Under Rhines v. Weber, 544 U.S. 269 (2005), a stay and abeyance to allow a habeas
petitioner to exhaust his unexhausted claims may be appropriate where (1) the petitioner had
good cause for his failure to exhaust; (2) the unexhausted claims are potentially meritorious; and
(3) there is no indication that the petitioner engaged in intentionally dilatory litigation tactics. See
Rhines, 544 U.S. at 278. In order for this Court to grant Petitioner’s application, he must satisfy
all three elements. See id.
Petitioner has failed to demonstrate the required “good cause” for this Court to grant his
requested relief. As Respondent notes, ignorance of the law is the only reason Petitioner has
offered for his failure to timely exhaust his new claim. Petitioner explains that, after his federal
petition was filed, an Attica Correctional Facility law library clerk alerted him to the existence of
the new legal issue. See ECF No. 3, ¶¶ 5, 7. However, Petitioner does not, and cannot, contend
that he was previously ignorant of the new claims’ factual predicates, which are (1) the
indictment, which he claims is facially defective; and (2) the pre-trial proceedings in state court,
for which he was present. Indeed, numerous cases stand for the proposition that a pro se
petitioner’s previous ignorance of a legal ground for habeas relief (and in situations remarkably
similar to this case) does not constitute “good cause” under the Supreme Court’s decision in
Rhines. See, e.g., Williams v. Sheehan, No. 11-CV-2435, 2014 WL 3734332, at *9 (E.D.N.Y.

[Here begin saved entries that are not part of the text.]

variable {H : List StateField} {s0 s sNext : State}

theorem judgeDigest_ev (hF : sub [.regs, .queues, .readPorts, .svcStats, .jnl] H = true) (h : Evolves H s0 s) (first : Bool)
    (peer : Nat) : Evolves H s0 (judgeDigest first peer s) := by
  refine ev_mono hF h ?_
  unfold judgeDigest
  repeat' first
      | (with_reducible first
          | exact ev_refl _ _ | assumption | apply wr_ev | apply recordError_ev | refine ev_ite ?_ ?_
          | refine ev_fst (by assumption) ?_ | refine ev_snd (by assumption) ?_)
      | (show sub _ _ = true; rfl) | (show List.contains _ _ = true; rfl)

theorem freshDigest_ev (hF : sub [.regs, .queues, .readPorts, .svcStats, .jnl] H = true) (h : Evolves H s0 s)  : Evolves H s0
    (freshDigest s) := by
  refine ev_mono hF h ?_
  unfold freshDigest
  repeat' first
      | (with_reducible first
          | exact ev_refl _ _ | assumption | apply wr_ev | apply judgeDigest_ev | refine ev_ite ?_ ?_
          | refine ev_fst (by assumption) ?_ | refine ev_snd (by assumption) ?_)
      | (show sub _ _ = true; rfl) | (show List.contains _ _ = true; rfl)

theorem doHandover_ev (hF : sub [.regs, .weaves, .rly, .out] H = true) (h : Evolves H s0 s) (o : Orig) (v : Nat) : Evolves H s0
    (doHandover o v s) := by
  refine ev_mono hF h ?_
  unfold doHandover
  repeat' first
      | (with_reducible first
          | exact ev_refl _ _ | assumption | apply deny_ev | apply sendBaton_ev | apply commitBaton_ev | refine ev_ite ?_ ?_
          | refine ev_fst (by assumption) ?_ | refine ev_snd (by assumption) ?_)
      | (show sub _ _ = true; rfl) | (show List.contains _ _ = true; rfl) | dsimp only | split | (with_reducible apply ev_rly)

theorem becomeFenced_ev (hF : sub [.regs, .queues, .readPorts, .svcStats, .jnl, .rly] H = true) (h : Evolves H s0 s)  : Evolves
    H s0 (becomeFenced s) := by
  refine ev_mono hF h ?_
  unfold becomeFenced
  repeat' first
      | (with_reducible first
          | exact ev_refl _ _ | assumption | apply wr_ev | apply recordError_ev | refine ev_ite ?_ ?_
          | refine ev_fst (by assumption) ?_ | refine ev_snd (by assumption) ?_)
      | (show sub _ _ = true; rfl) | (show List.contains _ _ = true; rfl) | dsimp only | split | (with_reducible apply ev_rly)

theorem reopenFrame_ev (hF : sub [.frames, .outs, .holds] H = true) (h : Evolves H s0 s) (c : Nat) : Evolves H s0 (reopenFrame s
    c) := by
  refine ev_mono hF h ?_
  unfold reopenFrame
  repeat' first
      | (with_reducible first
          | exact ev_refl _ _ | assumption | apply setHold_ev | apply putFrame_ev | refine ev_ite ?_ ?_
          | refine ev_fst (by assumption) ?_ | refine ev_snd (by assumption) ?_)
      | (show sub _ _ = true; rfl) | (show List.contains _ _ = true; rfl) | dsimp only | split | (with_reducible apply ev_outs)

theorem emitHeld_ev (hF : sub [.regs, .frames, .nextFrame, .outs, .holds] H = true) (h : Evolves H s0 s) (c : Nat) : Evolves H
    s0 (emitHeld s c) := by
  refine ev_mono hF h ?_
  unfold emitHeld
  repeat' first
      | (with_reducible first
          | exact ev_refl _ _ | assumption | apply wr_ev | apply reopenFrame_ev | refine ev_ite ?_ ?_
          | refine ev_fst (by assumption) ?_ | refine ev_snd (by assumption) ?_)
      | (with_reducible first
          | exact Nat.le_add_right _ _ | exact le_rfl)
      | (show sub _ _ = true; rfl) | (show List.contains _ _ = true; rfl) | dsimp only | split
      | (with_reducible apply ev_frames_nextFrame)
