theorem doScriptEnd_ev (hF : sub [.pins, .regs, .queues, .readPorts, .svcStats, .jnl, .cams, .frames, .pwrs, .out] H = true) (h
    : Evolves H s0 s) (p : Nat) : Evolves H s0 (doScriptEnd p s) := by
  refine ev_mono hF h ?_
  unfold doScriptEnd
  repeat' first
      | (with_reducible first
          | exact ev_refl _ _ | assumption | apply endScript_ev | refine ev_ite ?_ ?_ | refine ev_fst (by assumption) ?_
          | refine ev_snd (by assumption) ?_)
      | (show sub _ _ = true; rfl) | (show List.contains _ _ = true) | dsimp only | split

theorem doScriptEvent_ev (hF : sub [.regs, .queues, .readPorts, .svcStats, .jnl, .cams] H = true) (h : Evolves H s0 s) (p : Nat)
    : Evolves H s0 (doScriptEvent p s) := by
  refine ev_mono hF h ?_
  unfold doScriptEvent
  repeat' first
      | (with_reducible first
          | exact ev_refl _ _ | assumption | apply camEvent_ev | apply setRun_ev | refine ev_ite ?_ ?_
          | refine ev_fst (by assumption) ?_ | refine ev_snd (by assumption) ?_)
      | (show sub _ _ = true; rfl) | (show List.contains _ _ = true) | dsimp only | split

theorem doScriptGpio_ev (hF : sub [.pins, .regs, .queues, .readPorts, .svcStats, .jnl, .cams, .frames, .pwrs, .out] H = true) (h
    : Evolves H s0 s) (p : Nat) : Evolves H s0 (doScriptGpio p s) := by
  refine ev_mono hF h ?_
  unfold doScriptGpio
  repeat' first
      | (with_reducible first
          | exact ev_refl _ _ | assumption | apply driveLine_ev | apply endScript_ev | apply setRun_ev | refine ev_ite ?_ ?_
          | refine ev_fst (by assumption) ?_ | refine ev_snd (by assumption) ?_)
      | (show sub _ _ = true; rfl) | (show List.contains _ _ = true) | dsimp only | split

theorem doScriptJump_ev (hF : sub [.cams] H = true) (h : Evolves H s0 s) (p : Nat) : Evolves H s0 (doScriptJump p s) := by
  refine ev_mono hF h ?_
  unfold doScriptJump
  repeat' first
      | (with_reducible first
          | exact ev_refl _ _ | assumption | apply setRun_ev | refine ev_ite ?_ ?_ | refine ev_fst (by assumption) ?_
          | refine ev_snd (by assumption) ?_)
      | (show sub _ _ = true; rfl) | (show List.contains _ _ = true) | dsimp only | split

theorem doScriptLoop_ev (hF : sub [.cams] H = true) (h : Evolves H s0 s) (p : Nat) : Evolves H s0 (doScriptLoop p s) := by
  refine ev_mono hF h ?_
  unfold doScriptLoop
  repeat' first
      | (with_reducible first
          | exact ev_refl _ _ | assumption | apply setRun_ev | refine ev_ite ?_ ?_ | refine ev_fst (by assumption) ?_
          | refine ev_snd (by assumption) ?_)
      | (show sub _ _ = true; rfl) | (show List.contains _ _ = true) | dsimp only | split

theorem doScriptPoc_ev (hF : sub [.pins, .regs, .queues, .readPorts, .svcStats, .jnl, .cams, .frames, .pwrs, .out] H = true) (h
    : Evolves H s0 s) (p : Nat) : Evolves H s0 (doScriptPoc p s) := by
  refine ev_mono hF h ?_
  unfold doScriptPoc
  repeat' first
      | (with_reducible first
          | exact ev_refl _ _ | assumption | apply setCam_ev | apply powerInrush_ev | apply closeAll_ev | apply unlock_ev
          | apply powerOff_ev | apply setRun_ev | refine ev_ite ?_ ?_ | refine ev_fst (by assumption) ?_
          | refine ev_snd (by assumption) ?_)
      | (show sub _ _ = true; rfl) | (show List.contains _ _ = true) | dsimp only | split

theorem doScriptRdcmp_ev (hF : sub [.cams, .twbs] H = true) (h : Evolves H s0 s) (p : Nat) : Evolves H s0 (doScriptRdcmp p s) :=
    by
  refine ev_mono hF h ?_
  unfold doScriptRdcmp
  repeat' first
      | (with_reducible first
          | exact ev_refl _ _ | assumption | apply queueTxn_ev | apply setRun_ev | refine ev_ite ?_ ?_
          | refine ev_fst (by assumption) ?_ | refine ev_snd (by assumption) ?_)
      | (show sub _ _ = true; rfl) | (show List.contains _ _ = true) | dsimp only | split

theorem doScriptStream_ev (hF : sub [.regs, .queues, .readPorts, .svcStats, .jnl, .cams, .frames] H = true) (h : Evolves H s0 s)
    (p : Nat) : Evolves H s0 (doScriptStream p s) := by
  refine ev_mono hF h ?_
  unfold doScriptStream
  repeat' first
      | (with_reducible first
          | exact ev_refl _ _ | assumption | apply closeAll_ev | apply camEvent_ev | apply setRun_ev | refine ev_ite ?_ ?_
          | refine ev_fst (by assumption) ?_ | refine ev_snd (by assumption) ?_)
      | (show sub _ _ = true; rfl) | (show List.contains _ _ = true) | dsimp only | split

theorem doScriptWaitlock_ev (hF : sub [.cams] H = true) (h : Evolves H s0 s) (p : Nat) : Evolves H s0 (doScriptWaitlock p s) :=
    by
  refine ev_mono hF h ?_
  unfold doScriptWaitlock
  repeat' first
      | (with_reducible first
          | exact ev_refl _ _ | assumption | apply setRun_ev | refine ev_ite ?_ ?_ | refine ev_fst (by assumption) ?_
          | refine ev_snd (by assumption) ?_)
      | (show sub _ _ = true; rfl) | (show List.contains _ _ = true) | dsimp only | split

theorem scriptWrite_ev (hF : sub [.cams, .twbs] H = true) (h : Evolves H s0 s) (p : Nat) (r : Run) (len : Nat) (bs : List Nat) :
    Evolves H s0 (scriptWrite p r len bs s) := by
  refine ev_mono hF h ?_
  unfold scriptWrite
  repeat' first
      | (with_reducible first
          | exact ev_refl _ _ | assumption | apply queueTxn_ev | apply setRun_ev | refine ev_ite ?_ ?_
          | refine ev_fst (by assumption) ?_ | refine ev_snd (by assumption) ?_)
      | (show sub _ _ = true; rfl) | (show List.contains _ _ = true; rfl)

theorem doScriptWr16_ev (hF : sub [.cams, .twbs] H = true) (h : Evolves H s0 s) (p : Nat) : Evolves H s0 (doScriptWr16 p s) :=
    by
  refine ev_mono hF h ?_
  unfold doScriptWr16
  repeat' first
      | (with_reducible first
          | exact ev_refl _ _ | assumption | apply scriptWrite_ev | refine ev_ite ?_ ?_ | refine ev_fst (by assumption) ?_
          | refine ev_snd (by assumption) ?_)
      | (show sub _ _ = true; rfl) | (show List.contains _ _ = true) | dsimp only | split

theorem doScriptWr8_ev (hF : sub [.cams, .twbs] H = true) (h : Evolves H s0 s) (p : Nat) : Evolves H s0 (doScriptWr8 p s) := by
  refine ev_mono hF h ?_
  unfold doScriptWr8
  repeat' first
      | (with_reducible first
          | exact ev_refl _ _ | assumption | apply scriptWrite_ev | refine ev_ite ?_ ?_ | refine ev_fst (by assumption) ?_
          | refine ev_snd (by assumption) ?_)
      | (show sub _ _ = true; rfl) | (show List.contains _ _ = true) | dsimp only | split

theorem doSupervisionRun_ev (hF : sub [.cams] H = true) (h : Evolves H s0 s) (p : Nat) : Evolves H s0 (doSupervisionRun p s) :=
    by
  refine ev_mono hF h ?_
  unfold doSupervisionRun
  repeat' first
      | (with_reducible first
          | exact ev_refl _ _ | assumption | apply startScript_ev | refine ev_ite ?_ ?_ | refine ev_fst (by assumption) ?_
          | refine ev_snd (by assumption) ?_)
      | (show sub _ _ = true; rfl) | (show List.contains _ _ = true; rfl)

theorem doTriggerAssert_ev (hF : sub [.pins, .regs, .cfgB, .ldr, .queues, .readPorts, .svcStats, .jnl, .rsv, .cams, .jmem, .out,
    .freeCount] H = true) (h : Evolves H s0 s) (p : Nat) : Evolves H s0 (doTriggerAssert p s) := by
  refine ev_mono hF h ?_
  unfold doTriggerAssert
  repeat' first
      | (with_reducible first
          | exact ev_refl _ _ | assumption | apply checkSwap_ev | apply setCam_ev | apply assertTrigger_ev | refine ev_ite ?_ ?_
          | refine ev_fst (by assumption) ?_ | refine ev_snd (by assumption) ?_)
      | (show sub _ _ = true; rfl) | (show List.contains _ _ = true) | dsimp only | split

theorem doTriggerRelease_ev (hF : sub [.pins, .cams, .out] H = true) (h : Evolves H s0 s) (p : Nat) : Evolves H s0
    (doTriggerRelease p s) := by
  refine ev_mono hF h ?_
  unfold doTriggerRelease
  repeat' first
      | (with_reducible first
          | exact ev_refl _ _ | assumption | apply setCam_ev | apply driveLine_ev | refine ev_ite ?_ ?_
          | refine ev_fst (by assumption) ?_ | refine ev_snd (by assumption) ?_)
      | (show sub _ _ = true; rfl) | (show List.contains _ _ = true; rfl)

theorem doWaitlockTimeout_ev (hF : sub [.cams] H = true) (h : Evolves H s0 s) (p : Nat) : Evolves H s0 (doWaitlockTimeout p s)
    := by
  refine ev_mono hF h ?_
  unfold doWaitlockTimeout
  repeat' first
      | (with_reducible first
          | exact ev_refl _ _ | assumption | apply setRun_ev | refine ev_ite ?_ ?_ | refine ev_fst (by assumption) ?_
          | refine ev_snd (by assumption) ?_)
      | (show sub _ _ = true; rfl) | (show List.contains _ _ = true) | dsimp only | split
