theorem channelWrite_ev (hF : sub [.regs, .queues, .readPorts, .hostPorts, .svcStats, .jnl, .chans, .out] H = true) (h : Evolves
    H s0 s) (c : Nat) (off : Nat) (v : Nat) : ∀ sNext, channelWrite c off v s = some sNext → Evolves H s0 sNext := by
  suffices key : ∀ sNext, channelWrite c off v s = some sNext → Evolves [.regs, .queues, .readPorts, .hostPorts, .svcStats,
      .jnl, .chans, .out] s sNext from fun u e => ev_mono hF h (key u e)
  unfold channelWrite
  repeat' first
      | (with_reducible first
          | exact evo_none | refine evo_ite ?_ ?_ | refine evo_some ?_ | exact ev_refl _ _ | assumption | apply channelCtrl_ev
          | apply doArm_ev | apply doCplCiWrite_ev | apply doDisarm_ev | apply doPiWrite_ev | refine ev_ite ?_ ?_
          | refine ev_fst (by assumption) ?_ | refine ev_snd (by assumption) ?_)
      | (show sub _ _ = true; rfl) | (show List.contains _ _ = true; rfl)

theorem foldWrite_ev (hF : sub [.pins, .regs, .folds, .out] H = true) (h : Evolves H s0 s) (m : Nat) (v : Nat) : Evolves H s0
    (foldWrite m v s) := by
  refine ev_mono hF h ?_
  unfold foldWrite
  repeat' first
      | (with_reducible first
          | exact ev_refl _ _ | assumption | apply doFoldStop_ev | apply foldCommand_ev | refine ev_ite ?_ ?_
          | refine ev_fst (by assumption) ?_ | refine ev_snd (by assumption) ?_)
      | (show sub _ _ = true; rfl) | (show List.contains _ _ = true) | dsimp only | split

theorem flashWrite_ev (hF : sub [.regs, .cfgB, .ldr, .queues, .readPorts, .svcStats, .jnl, .mnt, .flash, .jmem] H = true) (h :
    Evolves H s0 s) (o : Orig) (v : Nat) : Evolves H s0 (flashWrite o v s) := by
  refine ev_mono hF h ?_
  unfold flashWrite
  repeat' first
      | (with_reducible first
          | exact ev_refl _ _ | assumption | apply deny_ev | apply doErase_ev | apply doProgram_ev | apply doReload_ev
          | apply doRollback_ev | apply doVerify_ev | refine ev_ite ?_ ?_ | refine ev_fst (by assumption) ?_
          | refine ev_snd (by assumption) ?_)
      | (show sub _ _ = true; rfl) | (show List.contains _ _ = true) | dsimp only | split

theorem maintWrite_ev (hF : sub [.pins, .regs, .cfgB, .ldr, .queues, .readPorts, .hostPorts, .svcStats, .jnl, .rsv, .cams,
    .frames, .running, .syncs, .outs, .txs, .chans, .outFlows, .rly, .mnt, .pwrs, .pwms, .folds, .flash, .jmem, .out,
    .freeCount] H = true) (h : Evolves H s0 s) (o : Orig) (a : Nat) (v : Nat) : ∀ sNext, maintWrite o a v s = some sNext →
    Evolves H s0 sNext := by
  suffices key : ∀ sNext, maintWrite o a v s = some sNext → Evolves [.pins, .regs, .cfgB, .ldr, .queues, .readPorts, .hostPorts,
      .svcStats, .jnl, .rsv, .cams, .frames, .running, .syncs, .outs, .txs, .chans, .outFlows, .rly, .mnt, .pwrs, .pwms, .folds,
      .flash, .jmem, .out, .freeCount] s sNext from fun u e => ev_mono hF h (key u e)
  unfold maintWrite
  repeat' first
      | (with_reducible first
          | exact evo_none | refine evo_ite ?_ ?_ | refine evo_some ?_ | exact ev_refl _ _ | assumption | apply deny_ev
          | apply doPark_ev | apply doParkCancel_ev | apply doSessionClose_ev | apply doSessionOpen_ev | apply flashWrite_ev
          | refine ev_ite ?_ ?_ | refine ev_fst (by assumption) ?_ | refine ev_snd (by assumption) ?_)
      | (show sub _ _ = true; rfl) | (show List.contains _ _ = true; rfl)

theorem semWrite_ev (hF : sub [.regs, .brg] H = true) (h : Evolves H s0 s) (o : Orig) (w : Nat) (v : Nat) : Evolves H s0
    (semWrite o w v s) := by
  refine ev_mono hF h ?_
  unfold semWrite
  repeat' first
      | (with_reducible first
          | exact ev_refl _ _ | assumption | apply doSemaphoreRelease_ev | apply doTake_ev | refine ev_ite ?_ ?_
          | refine ev_fst (by assumption) ?_ | refine ev_snd (by assumption) ?_)
      | (show sub _ _ = true; rfl) | (show List.contains _ _ = true; rfl)

theorem targetWindowWrite_ev (hF : sub [.pins, .regs, .queues, .readPorts, .hostPorts, .svcStats, .jnl, .out] H = true) (h :
    Evolves H s0 s) (o : Orig) (t : Nat) (off : Nat) (v : Nat) : ∀ sNext, targetWindowWrite o t off v s = some sNext → Evolves H
    s0 sNext := by
  suffices key : ∀ sNext, targetWindowWrite o t off v s = some sNext → Evolves [.pins, .regs, .queues, .readPorts, .hostPorts,
      .svcStats, .jnl, .out] s sNext from fun u e => ev_mono hF h (key u e)
  unfold targetWindowWrite
  repeat' first
      | (with_reducible first
          | exact evo_none | refine evo_ite ?_ ?_ | refine evo_some ?_ | exact ev_refl _ _ | assumption | apply doComplete_ev
          | apply doEnableWrite_ev | apply doGdis_ev | apply doSplit_ev | refine ev_ite ?_ ?_ | refine ev_fst (by assumption) ?_
          | refine ev_snd (by assumption) ?_)
      | (show sub _ _ = true; rfl) | (show List.contains _ _ = true; rfl)

theorem specialWrite_ev (hF : sub [.pins, .regs, .cfgB, .ldr, .queues, .readPorts, .hostPorts, .svcStats, .jnl, .rsv, .cams,
    .frames, .running, .syncs, .outs, .nextOut, .txs, .chans, .weaves, .outFlows, .rly, .mnt, .pwrs, .pwms, .folds, .brg,
    .flash, .jmem, .out, .freeCount] H = true) (h : Evolves H s0 s) (o : Orig) (a : Nat) (v : Nat) : ∀ sNext, specialWrite o a v
    s = some sNext → Evolves H s0 sNext := by
  suffices key : ∀ sNext, specialWrite o a v s = some sNext → Evolves [.pins, .regs, .cfgB, .ldr, .queues, .readPorts,
      .hostPorts, .svcStats, .jnl, .rsv, .cams, .frames, .running, .syncs, .outs, .nextOut, .txs, .chans, .weaves, .outFlows,
      .rly, .mnt, .pwrs, .pwms, .folds, .brg, .flash, .jmem, .out, .freeCount] s sNext from fun u e => ev_mono hF h (key u e)
  unfold specialWrite
  repeat' first
      | (with_reducible first
          | exact evo_none | refine evo_ite ?_ ?_ | refine evo_some ?_ | exact ev_refl _ _ | assumption | apply unlatch_ev
          | refine channelWrite_ev ?_ ?_ _ _ _ | apply doCompareArm_ev | apply doHandover_ev | apply doHoldFreeze_ev
          | apply doHoldRelease_ev | apply doLdrViewWrite_ev | apply doRelease_ev | apply doReplay_ev | apply doVectorUnmask_ev
          | apply foldWrite_ev | refine maintWrite_ev ?_ ?_ _ _ _ | apply semWrite_ev
          | refine targetWindowWrite_ev ?_ ?_ _ _ _ _ | refine ev_ite ?_ ?_ | refine ev_fst (by assumption) ?_
          | refine ev_snd (by assumption) ?_)
      | (show sub _ _ = true; rfl) | (show List.contains _ _ = true; rfl)

theorem writeWord_ev (hF : sub [.pins, .regs, .cfgB, .cfgA, .cfgO, .liveB, .ldr, .queues, .readPorts, .hostPorts, .svcStats,
    .jnl, .rsv, .cams, .frames, .running, .syncs, .outs, .nextOut, .holds, .txs, .chans, .weaves, .outFlows, .rly, .mnt, .pwrs,
    .pwms, .folds, .brg, .flash, .jmem, .ram, .out, .freeCount] H = true) (h : Evolves H s0 s) (o : Orig) (a : Nat) (v : Nat)
    (hw : Nat) : Evolves H s0 (writeWord o a v hw s) := by
  refine ev_mono hF h ?_
  unfold writeWord
  repeat' first
      | (with_reducible first
          | exact ev_refl _ _ | assumption | apply setReg_ev | apply mapMiss_ev | apply cfgWrite_ev
          | refine specialWrite_ev ?_ ?_ _ _ _  _ (by assumption) | refine svcTimeWrite_ev ?_ ?_ _ _  _ (by assumption)
          | apply tableStore_ev | refine ev_getD (specialWrite_ev ?_ ?_ _ _ _ ) ?_
          | refine ev_getD (svcTimeWrite_ev ?_ ?_ _ _ ) ?_ | refine ev_ite ?_ ?_ | refine ev_fst (by assumption) ?_
          | refine ev_snd (by assumption) ?_)
      | (show sub _ _ = true; rfl) | (show List.contains _ _ = true) | dsimp only | split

July 28, 2014) (finding no good cause where, as here, the pro se petitioner had first learned of a
new federal claim in speaking with a correctional facility law library clerk after filing the
petition); Craft v. Kirkpatrick, No. 10-CV-6049, 2011 WL 2622402, at *10 (W.D.N.Y. July 5,
2011) (finding no good cause where the pro se petitioner was recently informed of his new
federal claim by his inmate legal assistant).
Further, Petitioner has rather astutely not requested permission to file a C.P.L. 440.10
motion to vacate to exhaust his speedy trial and defective indictment claims. Were he to file
such a motion, the trial court would be mandated to deny the claims under C.P.L. 440.10(2)(c),
because sufficient facts appeared on the record to permit direct review of the claims, but he
unjustifiably failed to raise them on direct appeal. These claims would be procedurally defaulted
under the adequate and independent state ground doctrine, and it would be futile to permit
amendment of the Petition to add them here, since federal habeas courts cannot review the merits
of procedurally defaulted claims unless a petitioner shows cause and prejudice to excuse the
default, or that he is actually innocent, none of which this Petitioner has attempted to show. See
Mills v. Girdich, 614 F. Supp.2d 365, 380 (W.D.N.Y. 2009) (“[A]s discussed above, the claims
are subject to an unexcused procedural default under the adequate-and-independent state ground
doctrine. Therefore, they are precluded from further federal habeas review.”).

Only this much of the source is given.